/-- A tick channel beside its registers: its active transfer, and whether a transfer ended BAD in the
running occurrence (R344). -/
structure Tch where
  x : Option Xfer := none
  failed : Bool := false
  deriving DecidableEq, Repr

/-- The DMA engines: the owner of each Vat line in use, the channels, the last linked-list client served. -/
structure Dma where
  vat : List (Nat × Nat) := []
  ll : List Ll := List.replicate 96 {}
  tch : List Tch := List.replicate 32 {}
  lastLl : Nat := 97
  deriving DecidableEq, Repr

/-- What a completion entry reports beside the ring, index and cookie (R286): byte 3, bytes 4 to 7 when
not the cookie, bytes 8 and 9, byte 10 and FLAGS. -/
structure CplEnd where
  status : Nat
  flags : Nat := 0
  bytes : Nat := 0
  legB : Nat := 0
  dw0 : Option Nat := none
  deriving DecidableEq, Repr

/-- A fetched submission entry that has not completed (R285 to R302): the model's serial number, index,
cookie, address, length and ARG or DIR; for TX, payload bytes requested and arrived, its frame while the
payload arrives, and whether it was enqueued; its end once known. -/
structure SqEnt where
  ser : Nat
  idx : Nat
  cookie : Nat
  addr : Nat
  len : Nat
  arg : Nat := 0
  dataAddr : Nat := 0
  asked : Nat := 0
  got : Nat := 0
  frame : Option Frame := none
  live : Bool := false
  bad : Bool := false
  fin : Option CplEnd := none
  deriving DecidableEq, Repr

/-- A received frame held in the Vat (R301): its lines and length. -/
structure RxHeld where
  lines : List Nat
  len : Nat
  deriving DecidableEq, Repr

/-- A submission ring beside its registers: fetched entries, the end of the fetch in progress, held
frames, whether its mirror lags behind HEAD. -/
structure Sq where
  ents : List SqEnt := []
  fetchTo : Nat := 0
  held : List RxHeld := []
  lag : Bool := false
  deriving DecidableEq, Repr

/-- A completion that is due: its completion ring, its entry, the ring it reports, the tick channel that must
write it. -/
structure Due where
  cq : Nat
  bytes : List Byte
  sq : Nat
  tch : Option Nat
  deriving DecidableEq, Repr

/-- The host link beside its registers: tags in use; the level last signalled on INTA; whether a
PME_Turn_Off was answered or a Hot Reset received since the link came up; whether L0 was reached; the LTR
value last sent and when; whether the port is in L1; whether PCIE_PERST_N is asserted; the functions
whose PM_PME waits (R519). -/
structure Hep where
  tags : List Tag := []
  sentA : Bool := false
  turnOff : Bool := false
  hotReset : Bool := false
  ltrSent : Option (Nat × Nat) := none
  ltrAt : Option Nat := none
  l1 : Bool := false
  perst : Bool := true
  pmeDue : List Nat := []
  deriving DecidableEq, Repr

/-! ### Modem bridge -/

/-- For whom a downstream request is made: a host read of an aperture, a configuration read or write, DMA data or flush of channel
`x`, or lines prefetched beyond a read. -/
inductive RpClient where
  | aperture
  | cfgRead
  | cfgWrite
  | chan (x off : Nat)
  | flush (x : Nat)
  | prefetch
  deriving DecidableEq, Repr

/-- A downstream tag in use (R419, R422): the client, the window and offset fetched, the length fetched, the offset and length wanted of
it, the bytes that have arrived with their poison, the Vat lines taken, when its timer expires, whether it is quarantined. -/
structure RpTag where
  tag : Nat
  client : RpClient
  win : Nat
  off : Nat
  len : Nat
  wantOff : Nat
  wantLen : Nat
  got : List (Byte × Bool) := []
  lines : List Nat := []
  expiry : Nat := 0
  quarantined : Bool := false
  deriving DecidableEq, Repr

/-- A frame in a bridge queue (R411, R414): its modem bus address, the function charged, the doorbell's address. -/
structure BrgEnt where
  frame : Frame
  addr : Nat
  f : Nat
  bell : Option Nat
  deriving DecidableEq, Repr

/-- A line of a prefetch buffer (R421), least recently used first in its list. -/
structure PfLine where
  win : Nat
  off : Nat
  bytes : List Byte
  poison : Bool
  filledAt : Nat
  deriving DecidableEq, Repr

/-- A modem-mastered request that waits for the host (R425). -/
structure Inb where
  f : Nat
  write : Bool
  addr : Nat
  tag : Nat
  len : Nat
  bytes : List (Byte × Bool)
  lines : List Nat := []
  deriving DecidableEq, Repr

/-- An aperture or configuration access that waits: in HEP while the host port is contained (R433), or for a free tag (R419).  Root port,
window, aperture byte (function, register and byte enables of a configuration access), the bytes of a write, the length. -/
structure ApWait where
  rp : Nat
  cfg : Bool := false
  win : Nat
  off : Nat
  be : Nat := 0
  write : Bool
  bytes : List Byte
  len : Nat
  deriving DecidableEq, Repr

/-- A root port beside its registers: tags in use, the bridge queue, the prefetch buffer (least recently used first), modem requests that
wait for the host, whether PERST_N waits to be deasserted and its level, when REFCLK_EN last became 1, whether the modem holds CLKREQ_N
low, whether the data link layer is up, whether FAB sees the port in state UP, whether a containment is on its way to FAB, and LAST of
the keepalive. -/
structure Rp where
  tags : List RpTag := []
  queue : List BrgEnt := []
  pf : List PfLine := []
  inb : List Inb := []
  perstPend : Bool := false
  perstN : Bool := false
  refclkAt : Nat := 0
  clkreqLow : Bool := false
  dlUp : Bool := false
  fabUp : Bool := false
  ctnPend : Bool := false
  kaLast : Nat := 0
  deriving DecidableEq, Repr



/-! ### Storage offload -/

/-- A PDU on its way to a connection's send buffer: the command and leg it serves (serial 0 for none), its header and whether a
header digest follows, the range of the command's buffer it carries, whether a data digest follows, the bytes requested and
arrived, the Vat lines that hold them, the bytes already in the send buffer, whether it is the command's capsule and must wait for
all its data, whether a byte of it cannot be vouched for (R271 to R273). -/
structure NvtPdu where
  ser : Nat
  leg : Nat := 0
  ttag : Nat := 0
  hdr : List Byte
  hd : Bool := false
  off : Nat := 0
  dd : Bool := false
  asked : Nat := 0
  data : List (Option Byte) := []
  lines : List Nat := []
  done : Nat := 0
  capsule : Bool := false
  whole : Bool := false
  spoiled : Bool := false
  deriving DecidableEq, Repr

/-- A leg of a storage command: its connection and command identifier, its status once ended, the status that poison, a read error
or a digest failure gives it, the NVMe status and DW0 received (R271 to R277). -/
structure NvtLeg where
  conn : Nat
  cid : Nat
  status : Option Nat := none
  bad : Option Nat := none
  nvme : Nat := 0
  dw0 : Nat := 0
  deriving DecidableEq, Repr

/-- A storage command: the serial number and ring of its entry, queue pair, function, direction (0 none, 1 host to controller,
2 controller to host), buffer, SQE address, whether the SQE is requested and arrived, its legs, the instant its timers expire,
whether host memory was written and the flush issued and ended (R271 to R276). -/
structure NvtCmd where
  ser : Nat
  ring : Nat
  qp : Nat
  f : Nat
  dir : Nat
  addr : Nat
  len : Nat
  sqeAddr : Nat
  sqeAsked : Bool := false
  formed : Bool := false
  legs : List NvtLeg := []
  mirror : Bool := false
  expiry : Nat := 0
  wrote : Bool := false
  flushAsked : Bool := false
  flushed : Bool := false
  deriving DecidableEq, Repr

/-- A C2HData PDU being received: its command identifier, the offset of the next byte, the bytes left, its data so far for the
digest, LAST and SUCCESS. -/
structure NvtC2h where
  cid : Nat
  off : Nat
  left : Nat
  seen : List Byte := []
  success : Bool
  deriving DecidableEq, Repr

☆ ☆ ☆ ☆

Exercise description: Please print exactly the lines of the entries above, beginning with the line that contains "seen : List Byte := []" and ending with the last line.

Response to the exercise:
  seen : List Byte := []
  success : Bool
  deriving DecidableEq, Repr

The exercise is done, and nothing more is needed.